Our occupational therapist suggested we introduce some "battle games" with him. This way, he will learn to understand that what happens to the charachters isn't happening to him (always with emotional support). I felt this way a great idea because it would also target imaginary play and appropriate scenarios to play with other little boys.
Ps. I agree that a child who doeasn't like TV is far less troublesom that a child who does! LOL
So glad the chewy worked. Isn't it amazing how oral soothing can take care of a problem? I never knew before my son what a wonderful tool that is.

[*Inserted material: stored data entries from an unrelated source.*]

/-- SUC, SUCI (R131, R132): the exact value written is Ra minus the operand, minus NOT c when
SUB_CARRY is not_borrow and minus c when it is borrow; the flags are SubFlags'. That SUB then SUC
subtracts a two-word number is TwoWordSubtraction. -/
def Obligations.CarrySubtractionResults : Prop :=
  ∀ (s : State) (rd ra rb : Reg) (k : Nat), s.readable (.flag .c) = true →
    s.readable (.reg ra) = true →
    let cin := match s.cfg.subCarry with
      | .notBorrow => s.flags.c
      | .borrow => !s.flags.c
    (s.readable (.reg rb) = true →
      let r := subFlags s.cfg.subCarry (s.reg ra) (s.reg rb) cin
      Completes (.suc rd ra rb) s [rd] [.c, .v, .n, .z] false none
        (fun t => t.reg rd = r.value ∧ t.flags = r.flags ∧ InSequence s t)) ∧
    (let r := subFlags s.cfg.subCarry (s.reg ra) (extImm5 s.cfg.imm5Alu k) cin
     Completes (.suci rd ra k) s [rd] [.c, .v, .n, .z] false none
        (fun t => t.reg rd = r.value ∧ t.flags = r.flags ∧ InSequence s t)) ∧
    (∀ w, bits w 15 11 = 0b01100 → decode w = .ok (.suc (fieldRd w) (fieldRa w) (fieldRb w))) ∧
    (∀ w, bits w 15 11 = 0b01101 → decode w = .ok (.suci (fieldRd w) (fieldRa w) (fieldImm5 w)))

/-- CMP, CMPI (R133, R134): the flags of the subtraction and no register; `z` says equal, `n != v`
says signed less, and `c` under not_borrow says unsigned greater or equal. -/
def Obligations.ComparisonResults : Prop :=
  ∀ (s : State) (ra rb : Reg) (k : Nat), s.readable (.reg ra) = true →
    let tells := fun (a b : Word) (f : Flags) =>
      f = (subFlags s.cfg.subCarry a b true).flags ∧ (f.z = true ↔ a = b) ∧
      (f.n ≠ f.v ↔ a.toInt < b.toInt) ∧
      (s.cfg.subCarry = .notBorrow → (f.c = true ↔ b.toNat ≤ a.toNat))
    (s.readable (.reg rb) = true →
      Completes (.cmp ra rb) s [] [.c, .v, .n, .z] false none
        (fun t => tells (s.reg ra) (s.reg rb) t.flags ∧ InSequence s t)) ∧
    (Completes (.cmpi ra k) s [] [.c, .v, .n, .z] false none
        (fun t => tells (s.reg ra) (extImm5 s.cfg.imm5Alu k) t.flags ∧ InSequence s t)) ∧
    (∀ w, bits w 15 11 = 0b00111 → decode w = .ok (.cmp (fieldRa w) (fieldRb w))) ∧
    (∀ w, bits w 15 11 = 0b01111 → decode w = .ok (.cmpi (fieldRa w) (fieldImm5 w)))

/-- CMP followed by a conditional branch (R133, R182 to R185): BE and BNE are taken on equality and
inequality, BLT and BGE exactly on the signed order of the two registers, under either SUB_CARRY. -/
def Obligations.CompareThenBranchDecidesTheOrder : Prop :=
  ∀ (s : State) (ra rb : Reg) (off : Int), s.readable (.reg ra) = true →
    s.readable (.reg rb) = true → ∃ t, exec (.cmp ra rb) s = .next t ∧
    let a := s.reg ra
    let b := s.reg rb
    let goes := fun (i : Instr) (taken : Prop) => ∃ u, exec i t = .next u ∧
      (taken → u.pc = t.truncPc (t.pc + BitVec.ofInt 16 off)) ∧ (¬ taken → InSequence t u)
    goes (.be off) (a = b) ∧ goes (.bne off) (a ≠ b) ∧
    goes (.blt off) (a.toInt < b.toInt) ∧ goes (.bge off) (b.toInt ≤ a.toInt)

/-- ADD of the low words then ADC of the high words adds two-word numbers modulo 2^32 (R120, R126).
-/
def Obligations.TwoWordAddition : Prop :=
  ∀ (s : State) (dl dh al ah bl bh : Reg), dl ≠ ah → dl ≠ bh → dh ≠ dl →
    (∀ r ∈ [al, ah, bl, bh], s.readable (.reg r) = true) →
    ∃ t u, exec (.add dl al bl) s = .next t ∧ exec (.adc dh ah bh) t = .next u ∧
      let num := fun (hi lo : Word) => hi.toNat * 65536 + lo.toNat
      num (u.reg dh) (u.reg dl) =
        (num (s.reg ah) (s.reg al) + num (s.reg bh) (s.reg bl)) % 2 ^ 32

/-- R131: under either value of SUB_CARRY, SUB of the low words then SUC of the high words subtracts
two-word numbers modulo 2^32. -/
def Obligations.TwoWordSubtraction : Prop :=
  ∀ (s : State) (dl dh al ah bl bh : Reg), dl ≠ ah → dl ≠ bh → dh ≠ dl →
    (∀ r ∈ [al, ah, bl, bh], s.readable (.reg r) = true) →
    ∃ t u, exec (.sub dl al bl) s = .next t ∧ exec (.suc dh ah bh) t = .next u ∧
      let num := fun (hi lo : Word) => (hi.toNat : Int) * 65536 + lo.toNat
      num (u.reg dh) (u.reg dl) =
        (num (s.reg ah) (s.reg al) - num (s.reg bh) (s.reg bl)) % 2 ^ 32

/-- Result, `n`, `v` and `z` of a subtraction are the same under both values of SUB_CARRY, and `c`
is the opposite (R121). -/
def Obligations.SubCarryChangesOnlyCarry : Prop :=
  ∀ (a b : Word) (cin : Bool),
    let p := subFlags .notBorrow a b cin
    let q := subFlags .borrow a b cin
    p.value = q.value ∧ p.flags.n = q.flags.n ∧ p.flags.v = q.flags.v ∧ p.flags.z = q.flags.z ∧
    p.flags.c ≠ q.flags.c

/-! ### Logic and shifts -/

/-- AND, OR, XOR, NOT, NAND, NOR (R135 to R140): the result bit by bit; `z` alone is written (R122,
the spec's own decision D20, log 17). Where Ra may not be read each of them faults on Ra, XOR of a
register with itself too (R137), and also where Rb may not be read either: R36 and R213, the spec's
own decisions D27 and D24 (log 28). -/
def Obligations.LogicResults : Prop :=
  ∀ (s : State) (rd ra rb : Reg),
    let gives := fun (i : Instr) (f : Bool → Bool → Bool) =>
      Completes i s [rd] [.z] false none (fun t =>
        (∀ j : Nat, j < 16 → (t.reg rd).getLsbD j =
          f ((s.reg ra).getLsbD j) ((s.reg rb).getLsbD j)) ∧
        (t.flags.z = true ↔ (t.reg rd).toNat = 0) ∧ InSequence s t)
    (s.readable (.reg ra) = true → gives (.not rd ra) (fun a _ => !a)) ∧
    (s.readable (.reg ra) = true → s.readable (.reg rb) = true →
      gives (.and rd ra rb) (fun a b => a && b) ∧ gives (.or rd ra rb) (fun a b => a || b) ∧
      gives (.xor rd ra rb) (fun a b => a != b) ∧ gives (.nand rd ra rb) (fun a b => !(a && b)) ∧
      gives (.nor rd ra rb) (fun a b => !(a || b))) ∧
    (s.readable (.reg ra) = false →
      ∀ i ∈ [Instr.and rd ra rb, .or rd ra rb, .xor rd ra rb, .not rd ra, .nand rd ra rb,
        .nor rd ra rb], exec i s = .fault (.unwrittenRead (.reg ra))) ∧
    (∀ w, bits w 15 11 = 0b10000 → decode w = .ok (.and (fieldRd w) (fieldRa w) (fieldRb w))) ∧
    (∀ w, bits w 15 11 = 0b10001 → decode w = .ok (.or (fieldRd w) (fieldRa w) (fieldRb w))) ∧
    (∀ w, bits w 15 11 = 0b10011 → decode w = .ok (.xor (fieldRd w) (fieldRa w) (fieldRb w))) ∧
    (∀ w, bits w 15 11 = 0b10010 → decode w = .ok (.not (fieldRd w) (fieldRa w))) ∧
    (∀ w, bits w 15 11 = 0b10110 → decode w = .ok (.nand (fieldRd w) (fieldRa w) (fieldRb w))) ∧
    (∀ w, bits w 15 11 = 0b10111 → decode w = .ok (.nor (fieldRd w) (fieldRa w) (fieldRb w)))

/-- LSL, LSR, ASR (R141, R143 to R145) as arithmetic on the source: times 2^imm4 modulo 65536, the
floor of the unsigned quotient, the floor of the signed quotient modulo 65536; no flag is written.
That decode takes imm4 from bits 3:0 is R88, the spec's own decision D16 (log 18). -/
def Obligations.ShiftResults : Prop :=
  ∀ (s : State) (rd ra : Reg) (k : Nat), k < 16 → s.readable (.reg ra) = true →
    let a := s.reg ra
    Completes (.lsl rd ra k) s [rd] [] false none
      (fun t => (t.reg rd).toNat = a.toNat * 2 ^ k % 65536 ∧ InSequence s t) ∧
    Completes (.lsr rd ra k) s [rd] [] false none
      (fun t => (t.reg rd).toNat = a.toNat / 2 ^ k ∧ InSequence s t) ∧
    Completes (.asr rd ra k) s [rd] [] false none
      (fun t => ((t.reg rd).toNat : Int) = a.toInt / (2 : Int) ^ k % 65536 ∧ InSequence s t) ∧
    (∀ w, bits w 15 11 = 0b11111 → decode w = .ok (.lsl (fieldRd w) (fieldRa w) (fieldImm4 w))) ∧
    (∀ w, bits w 15 11 = 0b11101 → decode w = .ok (.lsr (fieldRd w) (fieldRa w) (fieldImm4 w))) ∧
    (∀ w, bits w 15 11 = 0b11100 → decode w = .ok (.asr (fieldRd w) (fieldRa w) (fieldImm4 w)))

/-! ### Byte loads, data transfer -/

/-- LUI, LLI (R162, R163; that the other byte is kept is the spec's own decision D22): one byte of
Rd is replaced, the other neither read nor changed; nothing is read, so they complete from every
state. -/
def Obligations.ByteLoadResults : Prop :=
  ∀ (s : State) (rd : Reg) (k : Nat), k < 256 →
    Completes (.lui rd k) s [rd] [] false none (fun t =>
      (t.reg rd).toNat = k * 256 + (s.reg rd).toNat % 256 ∧
      t.written.regs.get rd = ⟨true, (s.written.regs.get rd).lower⟩ ∧ InSequence s t) ∧
    Completes (.lli rd k) s [rd] [] false none (fun t =>
      (t.reg rd).toNat = (s.reg rd).toNat / 256 * 256 + k ∧
      t.written.regs.get rd = ⟨(s.written.regs.get rd).upper, true⟩ ∧ InSequence s t) ∧
    (∀ w, bits w 15 11 = 0b10100 → decode w = .ok (.lui (fieldRd w) (fieldImm8 w))) ∧
    (∀ w, bits w 15 11 = 0b10101 → decode w = .ok (.lli (fieldRd w) (fieldImm8 w)))

/-- LUI and LLI on one register, in either order, give it that constant and make it readable,
whatever it held and whether or not it had been written (R23, R162, R163). It rests on the spec's
own decision D22 that each keeps the other byte (log 19). -/
def Obligations.LuiAndLliLoadAConstant : Prop :=
  ∀ (s : State) (rd : Reg) (hi lo : Nat), hi < 256 → lo < 256 →
    (∃ t u, exec (.lui rd hi) s = .next t ∧ exec (.lli rd lo) t = .next u ∧
      (u.reg rd).toNat = hi * 256 + lo ∧ u.readable (.reg rd) = true) ∧
    (∃ t u, exec (.lli rd lo) s = .next t ∧ exec (.lui rd hi) t = .next u ∧
      (u.reg rd).toNat = hi * 256 + lo ∧ u.readable (.reg rd) = true)

/-- LDW (R170, R172): the address is base plus extended offset modulo 65536, formed from the old
value of Ra, and the word written there is loaded. The order of the faults, Ra, then out of range,
then unwritten, is R213's, the spec's own decision D24 (log 28); that an address of more than
ADDR_WIDTH bits is out of range is the model's choice (log 31). What a load of an unwritten word
draws is UnwrittenWordsFaultOrDraw. -/
def Obligations.LoadResult : Prop :=
  ∀ (s : State) (rd ra : Reg) (k : Nat),
    let a : Word := s.reg ra + extImm5 s.cfg.imm5Mem k
    (s.readable (.reg ra) = false → exec (.ldw rd ra k) s = .fault (.unwrittenRead (.reg ra))) ∧
    (s.readable (.reg ra) = true →
      (s.dataWords ≤ a.toNat → exec (.ldw rd ra k) s = .fault (.memoryOutOfRange a .data)) ∧
      (a.toNat < s.dataWords → s.textClash a = false →
        (s.mem.lookup a.toNat = none → s.cfg.unwrittenRead = .fault →
          exec (.ldw rd ra k) s = .fault (.unwrittenRead (.memWord a))) ∧
        (∀ w, s.mem.lookup a.toNat = some w →
          Completes (.ldw rd ra k) s [rd] [] false none
            (fun t => t.reg rd = w ∧ InSequence s t)))) ∧
    (∀ w, bits w 15 11 = 0b00000 → decode w = .ok (.ldw (fieldRd w) (fieldRa w) (fieldImm5 w)))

I think the thing that some don't understand about kids with autism and delays is that it is not important that they see the movie or tv show . . . but that they are current with what their friends are talking about. My son at 6 wants to mix and mingle with the other kids. I help him stay up on what the kids are into. He's never seen some of the movies that other kids have seen . . . but he's read the books with me from the library that come out simultaneously or that the movie is based on. My sons don't watch much tv but they know all about super heroes so that when the suggestion on the playground comes about to play this . . . they'll be in the mix and able to play. Helping a child with a developmental delay out socially is part of what a parent must do. And like it or not, tv and movies are part of our culture. Like I said----------my kids don't watch tv much nor do they really want to---------- but I keep them up on what kids their age are into. Sometimes I'll hear something when we are playing with other kids and go find the books on it to read to my boys so they know what the kids are talking about. This probably sounds strange to those that haven't had to spoon feed social skills to their kids.
Anyway, I love occupational therapists for their input into how to help a child move along. Imaginary play is how we address a lot of things. Probably good for all of our minds! Good luck on the journey!